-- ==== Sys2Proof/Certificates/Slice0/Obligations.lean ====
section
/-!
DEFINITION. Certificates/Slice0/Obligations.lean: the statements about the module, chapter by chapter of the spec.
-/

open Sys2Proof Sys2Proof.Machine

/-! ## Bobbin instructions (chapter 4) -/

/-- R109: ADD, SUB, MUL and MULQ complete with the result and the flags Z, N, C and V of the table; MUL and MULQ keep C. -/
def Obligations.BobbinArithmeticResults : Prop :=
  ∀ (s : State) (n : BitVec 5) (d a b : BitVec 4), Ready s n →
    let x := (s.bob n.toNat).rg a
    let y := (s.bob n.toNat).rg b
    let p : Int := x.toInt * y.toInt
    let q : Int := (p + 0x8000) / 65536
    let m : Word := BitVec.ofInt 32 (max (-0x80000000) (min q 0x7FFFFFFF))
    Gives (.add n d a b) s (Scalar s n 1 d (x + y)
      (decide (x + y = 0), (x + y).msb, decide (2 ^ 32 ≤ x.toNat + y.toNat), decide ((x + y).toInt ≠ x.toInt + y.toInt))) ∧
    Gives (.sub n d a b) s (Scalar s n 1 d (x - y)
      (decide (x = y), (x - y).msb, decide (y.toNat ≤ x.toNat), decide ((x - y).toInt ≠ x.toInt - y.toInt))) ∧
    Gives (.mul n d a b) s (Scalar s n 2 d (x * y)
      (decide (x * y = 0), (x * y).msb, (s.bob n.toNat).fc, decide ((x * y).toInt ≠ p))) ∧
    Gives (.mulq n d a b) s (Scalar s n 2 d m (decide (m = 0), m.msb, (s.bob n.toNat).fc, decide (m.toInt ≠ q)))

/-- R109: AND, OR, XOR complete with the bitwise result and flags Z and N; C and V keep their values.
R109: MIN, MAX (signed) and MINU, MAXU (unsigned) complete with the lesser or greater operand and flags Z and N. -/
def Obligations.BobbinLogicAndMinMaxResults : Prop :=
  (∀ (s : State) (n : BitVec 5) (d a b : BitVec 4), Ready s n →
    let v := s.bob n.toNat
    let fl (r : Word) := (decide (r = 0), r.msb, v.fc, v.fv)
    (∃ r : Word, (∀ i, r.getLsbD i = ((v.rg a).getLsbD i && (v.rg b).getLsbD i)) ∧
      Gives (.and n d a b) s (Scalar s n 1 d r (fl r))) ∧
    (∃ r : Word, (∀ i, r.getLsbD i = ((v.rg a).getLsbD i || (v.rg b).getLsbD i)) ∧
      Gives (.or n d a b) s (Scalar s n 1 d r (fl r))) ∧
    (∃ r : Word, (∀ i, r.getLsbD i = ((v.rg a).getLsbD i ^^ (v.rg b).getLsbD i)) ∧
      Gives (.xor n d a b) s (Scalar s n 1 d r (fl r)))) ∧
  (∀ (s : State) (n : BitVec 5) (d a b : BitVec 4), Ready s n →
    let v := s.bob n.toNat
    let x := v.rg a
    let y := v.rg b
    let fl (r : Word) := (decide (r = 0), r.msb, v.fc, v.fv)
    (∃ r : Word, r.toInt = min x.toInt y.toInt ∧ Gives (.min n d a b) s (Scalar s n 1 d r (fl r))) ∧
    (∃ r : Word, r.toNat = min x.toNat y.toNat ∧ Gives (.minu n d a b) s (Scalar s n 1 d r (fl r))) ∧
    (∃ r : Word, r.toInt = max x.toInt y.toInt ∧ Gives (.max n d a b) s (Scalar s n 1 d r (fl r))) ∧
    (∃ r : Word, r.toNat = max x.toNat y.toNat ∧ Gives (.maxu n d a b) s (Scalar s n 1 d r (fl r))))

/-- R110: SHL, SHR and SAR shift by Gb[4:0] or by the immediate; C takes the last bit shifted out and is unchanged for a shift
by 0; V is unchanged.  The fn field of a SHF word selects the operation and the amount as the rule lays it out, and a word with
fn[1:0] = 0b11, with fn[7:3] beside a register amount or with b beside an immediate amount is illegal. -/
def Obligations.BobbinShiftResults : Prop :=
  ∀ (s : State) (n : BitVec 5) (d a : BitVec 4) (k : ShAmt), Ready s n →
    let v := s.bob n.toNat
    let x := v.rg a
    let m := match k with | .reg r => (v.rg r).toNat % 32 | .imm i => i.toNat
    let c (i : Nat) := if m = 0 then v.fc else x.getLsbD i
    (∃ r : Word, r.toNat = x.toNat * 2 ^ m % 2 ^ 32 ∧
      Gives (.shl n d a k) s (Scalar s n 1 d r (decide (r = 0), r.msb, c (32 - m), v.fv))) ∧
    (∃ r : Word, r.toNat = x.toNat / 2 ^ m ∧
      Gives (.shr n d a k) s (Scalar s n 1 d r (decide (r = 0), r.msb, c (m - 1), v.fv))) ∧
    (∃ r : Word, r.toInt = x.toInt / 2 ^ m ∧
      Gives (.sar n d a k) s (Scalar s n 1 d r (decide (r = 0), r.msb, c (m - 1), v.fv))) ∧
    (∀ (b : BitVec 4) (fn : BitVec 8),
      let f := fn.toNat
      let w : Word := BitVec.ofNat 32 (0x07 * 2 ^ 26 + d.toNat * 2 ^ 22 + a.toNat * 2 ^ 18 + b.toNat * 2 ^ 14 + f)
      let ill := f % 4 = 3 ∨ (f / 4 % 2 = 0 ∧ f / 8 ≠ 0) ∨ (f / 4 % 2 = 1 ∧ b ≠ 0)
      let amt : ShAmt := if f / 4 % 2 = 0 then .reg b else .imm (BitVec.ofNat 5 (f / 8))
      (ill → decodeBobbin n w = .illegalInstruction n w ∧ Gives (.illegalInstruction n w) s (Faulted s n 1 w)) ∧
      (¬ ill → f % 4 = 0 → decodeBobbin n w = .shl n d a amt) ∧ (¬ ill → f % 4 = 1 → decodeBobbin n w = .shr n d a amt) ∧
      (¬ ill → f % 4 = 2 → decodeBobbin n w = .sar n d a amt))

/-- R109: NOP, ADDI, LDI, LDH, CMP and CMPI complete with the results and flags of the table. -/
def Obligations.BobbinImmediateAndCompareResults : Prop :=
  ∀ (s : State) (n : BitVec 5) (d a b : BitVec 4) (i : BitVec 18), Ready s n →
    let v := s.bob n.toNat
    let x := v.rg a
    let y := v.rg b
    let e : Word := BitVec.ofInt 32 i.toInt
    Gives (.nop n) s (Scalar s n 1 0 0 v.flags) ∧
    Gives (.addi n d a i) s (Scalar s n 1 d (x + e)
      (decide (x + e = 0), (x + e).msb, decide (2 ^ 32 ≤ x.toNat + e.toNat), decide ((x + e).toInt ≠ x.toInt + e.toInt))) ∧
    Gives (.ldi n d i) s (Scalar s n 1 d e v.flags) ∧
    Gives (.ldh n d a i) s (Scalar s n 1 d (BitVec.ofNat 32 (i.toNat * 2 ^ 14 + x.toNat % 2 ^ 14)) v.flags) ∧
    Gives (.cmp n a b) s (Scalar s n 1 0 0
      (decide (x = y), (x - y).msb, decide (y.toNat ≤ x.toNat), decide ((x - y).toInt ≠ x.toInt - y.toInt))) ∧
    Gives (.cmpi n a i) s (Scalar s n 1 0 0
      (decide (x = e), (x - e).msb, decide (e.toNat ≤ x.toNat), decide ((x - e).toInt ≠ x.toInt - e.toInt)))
+++
» **Your goal**
Your reply is to repeat, unchanged, the lines above running from the one with "by 0; V is unchanged." up to and including the one with "fn[1:0] = 0b11, with".

» **Result for this exercise**
by 0; V is unchanged.  The fn field of a SHF word selects the operation and the amount as the rule lays it out, and a word with
fn[1:0] = 0b11, with fn[7:3] beside a register amount or with b beside an immediate amount is illegal. -/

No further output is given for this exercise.